Смотрите-ка, бунтовщики! Смутьяны! Стакнулись и решили выступить на глазах у всех.
Возгласы возмущения, среди которых ясно различались ругательства, посыпались на смутьянов, которые, изложив свое дело, низко кланялись архиепископу. А тот не мог удержать улыбки, к вящему удовольствию прихожан, занимавших скрипучие галереи.

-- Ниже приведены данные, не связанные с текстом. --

-- ==== Sys2Proof/Tests/Slice0.lean ====
section
/-! SUPPORT. Small checks of the model against the spec's own examples (spec/95_test_vectors.md: each test names its vector), and
for every statement with hypotheses a concrete state and operands that meet them. -/

namespace Sys2Proof.Tests

open Sys2Proof.Machine

/-! ## Helpers -/

/-- The sweep of vectors S5 and CS2. -/
def cs2 : SweepSpec :=
  { startFreq := 0x43FA0000, stopFreq := 0x461C4000, steps := 100, scale := .linear, precision := 0x40400000,
    amplitude := 0x38D1B717, excitation := .current, pointDelayUs := 1000, phaseSync := false }

/-- A logarithmic sweep between two patterns. -/
def logSweep (a b : F32) : SweepSpec :=
  { cs2 with startFreq := a, stopFreq := b, scale := .logarithmic }

/-- A cycle that has just started in the reset state. -/
def cycle (kind : CycleKind) (expect : Option Byte) (shape : ReplyShape) : State :=
  State.reset.startCycle kind expect shape

/-- A sample cycle under a reply format. -/
def sampling (ts : TsMode) (cr : CrMode) : State :=
  { cycle .command (some 0xB8) .samples with tsMode := ts, crMode := cr }

/-- The newest outcome. -/
def lastReport (o : Host.Outcome State Fault Refusal) : Option Report :=
  match o with
  | .next s => s.resultOut.getLast?
  | .fault _ | .refused _ => none

/-- The newest frame written. -/
def lastFrame (o : Host.Outcome State Fault Refusal) : Option Bytes :=
  match o with
  | .next s => s.txOut.getLast?
  | .fault _ | .refused _ => none

/-- The newest sample. -/
def lastSample (o : Host.Outcome State Fault Refusal) : Option Sample :=
  match o with
  | .next s => s.sampleOut.getLast?
  | .fault _ | .refused _ => none

/-- All samples emitted. -/
def samplesOf (o : Host.Outcome State Fault Refusal) : List Sample :=
  match o with
  | .next s => s.sampleOut
  | .fault _ | .refused _ => []

/-- The payload of vector MD1 with another point number. -/
def point (k : Byte) : Bytes :=
  [0, k, 0x42, 0x48, 0x00, 0x00, 0xC0, 0x20, 0x00, 0x00]

/-- The sample of vector MD1 with another point number. -/
def pointSample (k : BitVec 16) : Sample :=
  ⟨k, none, none, 0x42480000, 0xC0200000⟩

/-- `ACQ_ACTIVE`, `ABORT_PENDING` and the code of `LAST_ERR` of a next state. -/
def flags (o : Host.Outcome State Fault Refusal) : Option (Bool × Bool × Fin 12) :=
  match o with
  | .next s => some (s.acqActive, s.abortPending, s.lastErr.code)
  | .fault _ | .refused _ => none

/-! ## WellFormed refuses what the rules refuse -/

theorem test_wf_accepts : (Instr.addFreqList cs2).wellFormed {} = true := by decide
/-- CS4 -/
theorem test_wf_no_steps : (Instr.addFreqList { cs2 with steps := 0 }).wellFormed {} = false := by decide
theorem test_wf_steps_range : (Instr.addFreqList { cs2 with steps := 2 ^ 32 }).wellFormed {} = false := by decide
theorem test_wf_delay_range : (Instr.addFreqList { cs2 with pointDelayUs := 2 ^ 32 }).wellFormed {} = false := by decide
/-- CS5, CS6, CS8 -/
theorem test_wf_log_order : (Instr.addFreqList (logSweep 0x461C4000 0x43FA0000)).wellFormed {} = false ∧
    (Instr.addFreqList (logSweep 0x7FC00000 0x461C4000)).wellFormed {} = false ∧
    (Instr.addFreqList (logSweep 0x43FA0000 0x43FA0000)).wellFormed {} = true := by decide
/-- CS12 -/
theorem test_wf_repeat : (Instr.startMeas 65536).wellFormed {} = false := by decide
/-- CS16 -/
theorem test_wf_row : (Instr.getFreqPoint 65536).wellFormed {} = false := by decide
/-- SE10 -/
theorem test_wf_raw_size : (Instr.frame (.send .bytes) 0xB7 (List.replicate 253 0)).wellFormed {} = false := by
  simp only [Instr.wellFormed, List.length_replicate]; decide
/-- SE9 -/
theorem test_wf_raw_opcode : (Instr.frame (.send .bytes) 0x18 [0x83]).wellFormed {} = false := by decide
theorem test_wf_received_size : (Instr.frame .receive 0xB7 (List.replicate 256 0)).wellFormed {} = false := by
  simp only [Instr.wellFormed, List.length_replicate]; decide
theorem test_canonical : (Instr.frame (.send .bytes) 0xB8 [0x00]).canonical {} (.host .bytes) = false ∧
    (Instr.sysGeneric 0x83).canonical {} (.device .off .absent) = false ∧
    (Instr.sampleUs5Absent 0 0 0 0).canonical {} (.device .ms4 .present) = false ∧
    (Instr.initSetup).canonical {} (.device .off .absent) = false := by decide

/-! ## Decode: each constructor from a word written out from R66 to R71, R75 -/

/-- CS1 -/
theorem test_decode_init_setup :
    decode {} (.host .bytes) [0xB6, 0x02, 0x01, 0x01, 0xB6] = .ok .initSetup := by decide
/-- CS2 -/
theorem test_decode_add_freq_list :
    decode {} (.host .bytes) [0xB6, 0x25, 0x03, 0x43, 0xFA, 0x00, 0x00, 0x46, 0x1C, 0x40, 0x00, 0x00, 0x00, 0x00, 0x64,
      0x00, 0x40, 0x40, 0x00, 0x00, 0x38, 0xD1, 0xB7, 0x17, 0x01, 0x00, 0x00, 0x03, 0xE8, 0x02, 0x00, 0x00, 0x00, 0x00,
      0x03, 0x00, 0x00, 0x00, 0x01, 0xB6] = .ok (.addFreqList cs2) := by decide
/-- CS11, CS13, CS14 -/
theorem test_decode_measurement :
    decode {} (.host .bytes) [0xB8, 0x04, 0x01, 0x00, 0x34, 0x12, 0xB8] = .ok (.startMeas 0x1234) ∧
    decode {} (.host .bytes) [0xB8, 0x01, 0x00, 0xB8] = .ok .stopMeas ∧
    decode {} (.host .bytes) [0xB7, 0x01, 0x01, 0xB7] = .ok .getNumFreq := by decide
/-- CS15, CS17, CS18 -/
theorem test_decode_queries :
    decode {} (.host .bytes) [0xB7, 0x03, 0x02, 0x01, 0x18, 0xB7] = .ok (.getFreqPoint 0x0118) ∧
    decode {} (.host .bytes) [0xB7, 0x01, 0x04, 0xB7] = .ok .getFreqList ∧
    decode {} (.host .bytes) [0xD1, 0x00, 0xD1] = .ok .getDeviceId ∧
    decode { queryPad := true } (.host .bytes) [0xD1, 0x00, 0x00, 0xD1] = .ok .getDeviceId := by decide
/-- FB3 on either port -/
theorem test_decode_frame :
    decode {} (.host .uint) [0xB7, 0x02, 0xB7, 0x18, 0xB7] = .ok (.frame (.send .uint) 0xB7 [0xB7, 0x18]) ∧
    decode {} (.device .off .absent) [0xB7, 0x02, 0xB7, 0x18, 0xB7] = .ok (.frame .receive 0xB7 [0xB7, 0x18]) := by
  decide
/-- S12 -/
theorem test_decode_messages :
    [0x01, 0x02, 0x04, 0x11, 0x81, 0x82].map (fun c => decode {} (.device .off .absent) [0x18, 0x01, c, 0x18]) =
      [.ok .sysFrameNotAcknowledge, .ok .sysTimeout, .ok .sysWakeUp, .ok .sysTcpSocketValid,
        .ok .sysNotAcknowledgeNotExecuted, .ok .sysNotAcknowledgeUnrecognized] ∧
    [0x83, 0x84, 0x90, 0x91, 0x92, 0x77].map (fun c => decode {} (.device .off .absent) [0x18, 0x01, c, 0x18]) =
      [.ok .sysCommandAcknowledge, .ok .sysSystemReady, .ok .sysOvercurrent, .ok .sysOvervoltage, .ok .sysDataHoldup,
        .ok (.sysGeneric 0x77)] := by decide
/-- MD1, MD2, MD3 -/
theorem test_decode_short_samples :
    decode {} (.device .off .absent) [0xB8, 0x0A, 0x00, 0x00, 0x42, 0x48, 0x00, 0x00, 0xC0, 0x20, 0x00, 0x00, 0xB8] =
      .ok (.sampleNoneAbsent 0 0x42480000 0xC0200000) ∧
    decode {} (.device .off .present) [0xB8, 0x0B, 0x00, 0x07, 0x02, 0x42, 0x48, 0x00, 0x00, 0xC0, 0x20, 0x00, 0x00,
      0xB8] = .ok (.sampleNonePresent 7 2 0x42480000 0xC0200000) ∧
    decode {} (.device .ms4 .absent) [0xB8, 0x0E, 0x01, 0x18, 0x18, 0x18, 0x18, 0x18, 0x3F, 0x80, 0x00, 0x00, 0x3F, 0x80,
      0x00, 0x00, 0xB8] = .ok (.sampleMs4Absent 0x0118 0x18181818 0x3F800000 0x3F800000) := by decide
/-- MD4, MD5, MD6 -/
theorem test_decode_long_samples :
    decode {} (.device .ms4 .present) [0xB8, 0x0F, 0x00, 0x01, 0x00, 0x00, 0x03, 0xE8, 0x02, 0x3F, 0x80, 0x00, 0x00, 0x40,
      0x40, 0x00, 0x00, 0xB8] = .ok (.sampleMs4Present 1 1000 2 0x3F800000 0x40400000) ∧
    decode {} (.device .us5 .absent) [0xB8, 0x0F, 0x00, 0x18, 0x01, 0x02, 0x03, 0x04, 0x05, 0x38, 0xD1, 0xB7, 0x17, 0x00,
      0x00, 0x00, 0x00, 0xB8] = .ok (.sampleUs5Absent 0x0018 0x0102030405 0x38D1B717 0) ∧
    decode {} (.device .us5 .present) [0xB8, 0x10, 0x00, 0x02, 0x01, 0x02, 0x03, 0x04, 0x05, 0x03, 0x43, 0xFA, 0x00, 0x00,
      0x46, 0x1C, 0x40, 0x00, 0xB8] = .ok (.sampleUs5Present 2 0x0102030405 3 0x43FA0000 0x461C4000) := by decide
theorem test_decode_rejects :
    decode {} (.host .bytes) [0xB7, 0xB7] = .error .tooShort ∧
    decode {} (.host .bytes) [0xB7, 0x02, 0x05, 0xB7] = .error .lengthMismatch ∧
    decode {} (.host .bytes) [0xB7, 0x01, 0x05, 0xB6] = .error .trailMismatch := by decide
/-- The table's own `match` numbers: STOP_MEAS, SYS_Overcurrent, SYS_GENERIC, SAMPLE_NONE_PRESENT, START_MEAS. -/
theorem test_table_words :
    decodeTableWord 32 0xB80100B8 = some .stopMeas ∧ decodeTableWord 32 0x18019018 = some .sysOvercurrent ∧
    decodeTableWord 32 0x18010018 = some (.sysGeneric 0) ∧
    decodeTableWord 112 0xB80B0000000000000000000000B8 = some (.sampleNonePresent 0 0 0 0) ∧
    decodeTableWord 56 0xB80401003412B8 = some (.startMeas 0x1234) := by decide

/-! ## Single operations -/

/-- A block with another command table, another message table and another identity layout (R37). -/
def otherTables : Config :=
  { cmdTable := { getNumFreq := ⟨0xB9, some 0x07, [0x55], .bytes⟩, stopMeas := ⟨0xB8, some 0x02, [], .bytes⟩ }
    msgTable := { wakeUp := 0x84, systemReady := 0x04 }
    devId := { versionAt := 8, deviceIdHighAt := 1, deviceIdLowAt := 0, middleAt := 2, middleSize := 6, serialHighAt := 4,
               serialLowAt := 0, yearAt := 1, monthAt := 5 } }

/-- The parameters decide the bytes of a command, its row, and the name of a code. -/
theorem test_other_tables :
    otherTables.legal = true ∧
    encode otherTables .getNumFreq = [0xB9, 0x02, 0x07, 0x55, 0xB9] ∧
    decode otherTables (.host .bytes) [0xB9, 0x02, 0x07, 0x55, 0xB9] = .ok .getNumFreq ∧
    decode otherTables (.host .bytes) [0xB7, 0x01, 0x01, 0xB7] = .ok (.frame (.send .bytes) 0xB7 [0x01]) ∧
    decode otherTables (.device .off .absent) [0x18, 0x01, 0x04, 0x18] = .ok .sysSystemReady := by decide

/-- A layout with five middle bytes. -/
def oddLayout : DevIdLayout :=
  { versionAt := 0, deviceIdHighAt := 1, deviceIdLowAt := 2, middleAt := 3, middleSize := 5, serialHighAt := 2,
    serialLowAt := 1, yearAt := 0, monthAt := 4 }

/-- R170 by hand (CS30): the middle bytes 13 to 17 become 13, 15 14, 17 16; seven bytes are too few. -/
theorem test_odd_layout :
    oddLayout.legal = true ∧
    decodeDeviceId oddLayout [10, 11, 12, 13, 14, 15, 16, 17] =
      .ok (.deviceId ⟨10, 11 * 256 + 12, 14 * 256 + 15, 13, 16⟩) ∧
    decodeDeviceId oddLayout [10, 11, 12, 13, 14, 15, 16] = .error ⟨.malformedFrame, .fieldShort⟩ := by decide

/-- R170 by hand: the pairs of the middle bytes 12 to 17 exchanged are 13 12 15 14 17 16. -/
theorem test_other_layout :
    decodeDeviceId otherTables.devId [10, 11, 12, 13, 14, 15, 16, 17, 18] =
      .ok (.deviceId ⟨18, 11 * 256 + 10, 17 * 256 + 13, 12, 16⟩) := by decide

/-- R79: the frames the pseudo-operations stand for. -/
theorem test_pseudo_operations :
    [PseudoOp.query 0xD1, .stopMeas, .startContinuous, .getSetup .numFreq, .getSetup .freqList].map
      (fun o => encode {} o.expand) =
      [[0xD1, 0x00, 0xD1], [0xB8, 0x01, 0x00, 0xB8], [0xB8, 0x04, 0x01, 0x00, 0x00, 0x00, 0xB8], [0xB7, 0x01, 0x01, 0xB7],
        [0xB7, 0x01, 0x04, 0xB7]] := by decide

/-- S2, FB6 -/
theorem test_build : build 0xD1 [] = .ok [0xD1, 0x00, 0xD1] ∧ build 0x18 [0x83] = .ok [0x18, 0x01, 0x83, 0x18] := by
  decide
/-- FB10, FB11, FB14 -/
theorem test_parse_errors :
    parseFrames [0xB7, 0x02, 0x05, 0xB7] 0xB7 = .err ⟨.malformedFrame, .truncated⟩ ∧
    parseFrames [0xB7, 0x01, 0x05, 0xB6] 0xB7 = .err ⟨.malformedFrame, .trailMismatch⟩ ∧
    parseFrames [0xB7, 0x01, 0x05, 0xB7, 0xB7, 0x01, 0x06, 0xB6] 0xB7 =
      .err ⟨.incompleteMultiFrameReply, .trailMismatch⟩ := by decide
/-- SC4, SC13, SC14, SC15, SC16 -/
theorem test_scan_corners :
    (scan {} [0x18, 0x18, 0x01, 0x83, 0x18]).verdict = .malformed ∧
    (scan {} [0x18, 0x01, 0x83, 0x55, 0x18]).verdict = .messages [⟨0x83, .commandAcknowledge⟩] ∧
    (scan {} [0x18, 0x01, 0x83, 0x18, 0x01, 0x84, 0x18]).verdict = .messages [⟨0x83, .commandAcknowledge⟩] ∧
    (scan {} [0x18, 0x01, 0x83, 0x18, 0x18, 0x01, 0x90]).verdict = .messages [⟨0x83, .commandAcknowledge⟩] ∧
    (scan {} [0x18, 0x02, 0x83, 0x18]).verdict = .malformed := by decide
/-- CL13, CL14, CL15 -/
theorem test_priority :
    evaluate [⟨0x82, .notAcknowledgeUnrecognized⟩, ⟨0x81, .notAcknowledgeNotExecuted⟩] =
      .fail .unrecognizedCommand .deviceNack
        [⟨0x82, .notAcknowledgeUnrecognized⟩, ⟨0x81, .notAcknowledgeNotExecuted⟩] ∧
    evaluate [⟨0x83, .commandAcknowledge⟩, ⟨0x77, .unknown⟩] =
      .fail .malformedFrame (.unknownSysCode 0x77) [⟨0x83, .commandAcknowledge⟩, ⟨0x77, .unknown⟩] ∧
    evaluate [⟨0x77, .unknown⟩, ⟨0x91, .overvoltage⟩] =
      .fail .overvoltage .deviceFault [⟨0x77, .unknown⟩, ⟨0x91, .overvoltage⟩] := by decide
/-- CS30 -/
theorem test_double_reversal :
    doubleReversal [0x12, 0x34, 0x56, 0x78] = [[0x34, 0x12], [0x78, 0x56]] ∧
    doubleReversal [0x01, 0x02, 0x03, 0x04, 0x05] = [[0x01], [0x03, 0x02], [0x05, 0x04]] := by decide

Молодые бунтари в равной мере вызвали симпатии и вольномыслящего прелата, и горожан, ненавидевших сытых каноников и подневольный труд.
– Бездельники! – с презрением обрушился на семинаристов патер Игнаций. – Чему вас учить?
– Всему, что может помочь народу, – отрубил Иван.
– Философии, – смутился другой, Матей.
Архидьякон собора в вопросах воспитания разделял точку зрения иезуитов. Этих ослов надо учить палками, отнюдь не логикой. А капитул, использовавший силу своих юных питомцев для полива пересохших полей, не колеблясь, воспринял их протест как явное и неслыханное богохульство. В конце концов, чем эти зеленые юнцы могли засвидетельствовать свою преданность церкви? И каноник Петр постарался избавить архиепископа от напрасного труда, который, по всей вероятности, не уродится добрым плодом, поскольку чем ученее считается человек в этих краях, тем он распущеннее, а ученые титулы к тому ж подольют масла в огонь, да помимо всего прочего, в тесном городе для этого не найдется ни подходящего здания, ни учителей.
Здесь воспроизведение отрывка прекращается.